◆ **INSTRUCTIONS TO FOLLOW**:
Here the job is to return only the lines of the material, exactly, from the first one to the line with "of input positions bounds the rounds. -/".

━━ STUDY MATERIAL ━━

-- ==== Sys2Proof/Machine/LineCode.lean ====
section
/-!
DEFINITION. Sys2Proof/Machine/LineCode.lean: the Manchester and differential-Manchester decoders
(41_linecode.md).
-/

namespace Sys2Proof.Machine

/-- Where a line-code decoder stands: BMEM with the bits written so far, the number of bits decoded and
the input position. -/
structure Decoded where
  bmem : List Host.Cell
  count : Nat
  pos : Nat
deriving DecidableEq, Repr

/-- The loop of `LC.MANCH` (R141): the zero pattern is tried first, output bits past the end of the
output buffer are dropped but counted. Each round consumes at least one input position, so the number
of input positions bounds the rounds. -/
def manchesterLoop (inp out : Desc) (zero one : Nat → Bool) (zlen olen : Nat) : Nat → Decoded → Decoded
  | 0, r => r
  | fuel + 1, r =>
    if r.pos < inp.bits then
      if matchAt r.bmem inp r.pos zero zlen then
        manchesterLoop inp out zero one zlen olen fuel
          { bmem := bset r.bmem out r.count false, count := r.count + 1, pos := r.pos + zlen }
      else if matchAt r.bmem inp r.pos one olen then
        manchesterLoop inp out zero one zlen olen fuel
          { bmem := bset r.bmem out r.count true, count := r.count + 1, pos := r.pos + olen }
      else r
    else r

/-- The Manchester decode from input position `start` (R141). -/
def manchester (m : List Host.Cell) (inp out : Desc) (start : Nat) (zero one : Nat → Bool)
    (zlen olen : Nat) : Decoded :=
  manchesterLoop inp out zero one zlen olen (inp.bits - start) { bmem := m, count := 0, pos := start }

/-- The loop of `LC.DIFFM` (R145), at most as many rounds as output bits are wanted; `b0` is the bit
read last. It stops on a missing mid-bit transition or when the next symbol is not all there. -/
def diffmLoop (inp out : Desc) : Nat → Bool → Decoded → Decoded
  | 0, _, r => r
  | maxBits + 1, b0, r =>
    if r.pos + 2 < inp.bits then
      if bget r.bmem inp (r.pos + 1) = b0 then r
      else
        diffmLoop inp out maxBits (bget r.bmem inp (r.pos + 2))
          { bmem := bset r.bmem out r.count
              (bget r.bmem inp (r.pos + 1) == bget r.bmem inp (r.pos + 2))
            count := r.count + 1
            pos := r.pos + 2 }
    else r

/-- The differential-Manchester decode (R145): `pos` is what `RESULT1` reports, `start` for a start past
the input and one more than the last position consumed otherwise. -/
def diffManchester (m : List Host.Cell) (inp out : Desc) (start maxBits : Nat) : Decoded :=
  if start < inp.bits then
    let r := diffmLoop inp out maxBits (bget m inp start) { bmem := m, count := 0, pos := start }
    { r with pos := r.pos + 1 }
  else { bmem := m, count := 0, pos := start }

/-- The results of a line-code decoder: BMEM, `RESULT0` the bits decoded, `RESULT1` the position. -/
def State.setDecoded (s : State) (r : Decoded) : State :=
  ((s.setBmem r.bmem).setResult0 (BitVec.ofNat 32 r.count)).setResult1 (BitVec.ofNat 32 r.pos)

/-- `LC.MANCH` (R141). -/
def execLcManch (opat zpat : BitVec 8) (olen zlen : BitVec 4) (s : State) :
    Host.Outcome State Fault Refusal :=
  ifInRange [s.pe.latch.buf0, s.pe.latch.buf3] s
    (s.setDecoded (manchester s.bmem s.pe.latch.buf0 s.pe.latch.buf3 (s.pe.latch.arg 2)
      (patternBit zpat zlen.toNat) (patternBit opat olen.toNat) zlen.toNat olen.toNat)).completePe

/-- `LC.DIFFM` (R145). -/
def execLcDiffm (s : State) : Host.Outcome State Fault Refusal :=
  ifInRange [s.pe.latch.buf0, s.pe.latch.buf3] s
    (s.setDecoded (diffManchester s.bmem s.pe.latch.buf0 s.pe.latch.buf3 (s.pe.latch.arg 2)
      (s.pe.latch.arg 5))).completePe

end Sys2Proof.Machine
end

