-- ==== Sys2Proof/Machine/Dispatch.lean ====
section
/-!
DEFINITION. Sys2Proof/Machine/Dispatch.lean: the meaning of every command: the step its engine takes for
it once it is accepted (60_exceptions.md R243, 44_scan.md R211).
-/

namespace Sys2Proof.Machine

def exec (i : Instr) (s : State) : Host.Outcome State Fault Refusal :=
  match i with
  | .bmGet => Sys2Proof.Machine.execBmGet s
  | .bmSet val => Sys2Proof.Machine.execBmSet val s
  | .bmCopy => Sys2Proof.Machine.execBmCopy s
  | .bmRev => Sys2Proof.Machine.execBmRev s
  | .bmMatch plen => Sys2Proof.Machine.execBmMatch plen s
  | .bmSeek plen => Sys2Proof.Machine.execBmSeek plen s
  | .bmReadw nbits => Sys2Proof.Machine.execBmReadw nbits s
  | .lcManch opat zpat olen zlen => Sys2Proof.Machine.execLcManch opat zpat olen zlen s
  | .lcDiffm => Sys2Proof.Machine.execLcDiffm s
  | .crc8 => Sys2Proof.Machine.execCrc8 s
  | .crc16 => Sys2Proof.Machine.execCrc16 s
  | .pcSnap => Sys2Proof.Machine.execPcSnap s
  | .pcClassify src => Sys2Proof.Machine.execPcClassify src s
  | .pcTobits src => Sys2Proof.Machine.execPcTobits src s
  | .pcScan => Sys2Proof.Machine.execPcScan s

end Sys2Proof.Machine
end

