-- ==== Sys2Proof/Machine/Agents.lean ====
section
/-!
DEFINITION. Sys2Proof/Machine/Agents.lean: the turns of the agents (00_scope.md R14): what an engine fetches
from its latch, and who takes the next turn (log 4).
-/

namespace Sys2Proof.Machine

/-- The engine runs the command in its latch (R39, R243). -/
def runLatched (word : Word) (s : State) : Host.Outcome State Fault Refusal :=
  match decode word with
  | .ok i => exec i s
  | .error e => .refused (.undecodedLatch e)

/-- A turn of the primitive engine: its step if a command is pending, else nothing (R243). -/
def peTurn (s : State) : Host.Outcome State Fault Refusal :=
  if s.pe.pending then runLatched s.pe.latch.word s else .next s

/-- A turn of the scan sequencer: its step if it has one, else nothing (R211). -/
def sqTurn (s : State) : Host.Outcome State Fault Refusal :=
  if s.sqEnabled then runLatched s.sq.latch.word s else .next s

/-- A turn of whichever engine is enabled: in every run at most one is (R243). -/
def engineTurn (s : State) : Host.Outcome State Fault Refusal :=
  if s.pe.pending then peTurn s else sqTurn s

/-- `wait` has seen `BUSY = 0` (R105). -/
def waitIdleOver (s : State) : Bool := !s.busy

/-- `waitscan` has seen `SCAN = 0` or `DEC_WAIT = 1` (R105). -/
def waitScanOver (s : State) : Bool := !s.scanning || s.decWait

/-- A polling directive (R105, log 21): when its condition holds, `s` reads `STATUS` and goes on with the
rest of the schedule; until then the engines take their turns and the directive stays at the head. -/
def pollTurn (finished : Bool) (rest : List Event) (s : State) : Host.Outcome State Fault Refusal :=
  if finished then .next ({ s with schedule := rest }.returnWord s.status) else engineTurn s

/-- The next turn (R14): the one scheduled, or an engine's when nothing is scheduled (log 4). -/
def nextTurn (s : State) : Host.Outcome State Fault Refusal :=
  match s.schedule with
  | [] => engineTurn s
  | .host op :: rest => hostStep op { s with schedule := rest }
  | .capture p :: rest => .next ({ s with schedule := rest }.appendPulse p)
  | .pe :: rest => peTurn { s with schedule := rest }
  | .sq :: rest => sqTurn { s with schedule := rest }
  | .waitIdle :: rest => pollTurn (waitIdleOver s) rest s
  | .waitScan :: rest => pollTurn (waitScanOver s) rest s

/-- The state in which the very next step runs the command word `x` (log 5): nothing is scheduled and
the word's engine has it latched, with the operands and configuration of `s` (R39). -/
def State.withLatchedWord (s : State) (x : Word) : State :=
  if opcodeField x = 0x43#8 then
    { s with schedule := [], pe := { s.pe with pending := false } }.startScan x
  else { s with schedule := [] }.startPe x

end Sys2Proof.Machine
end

━━━

◆ **EXPECTED ANSWER**:
-- ==== Sys2Proof/Machine/LineCode.lean ====
section
/-!
DEFINITION. Sys2Proof/Machine/LineCode.lean: the Manchester and differential-Manchester decoders
(41_linecode.md).
-/

namespace Sys2Proof.Machine

/-- Where a line-code decoder stands: BMEM with the bits written so far, the number of bits decoded and
the input position. -/
structure Decoded where
  bmem : List Host.Cell
  count : Nat
  pos : Nat
deriving DecidableEq, Repr

/-- The loop of `LC.MANCH` (R141): the zero pattern is tried first, output bits past the end of the
output buffer are dropped but counted. Each round consumes at least one input position, so the number
of input positions bounds the rounds. -/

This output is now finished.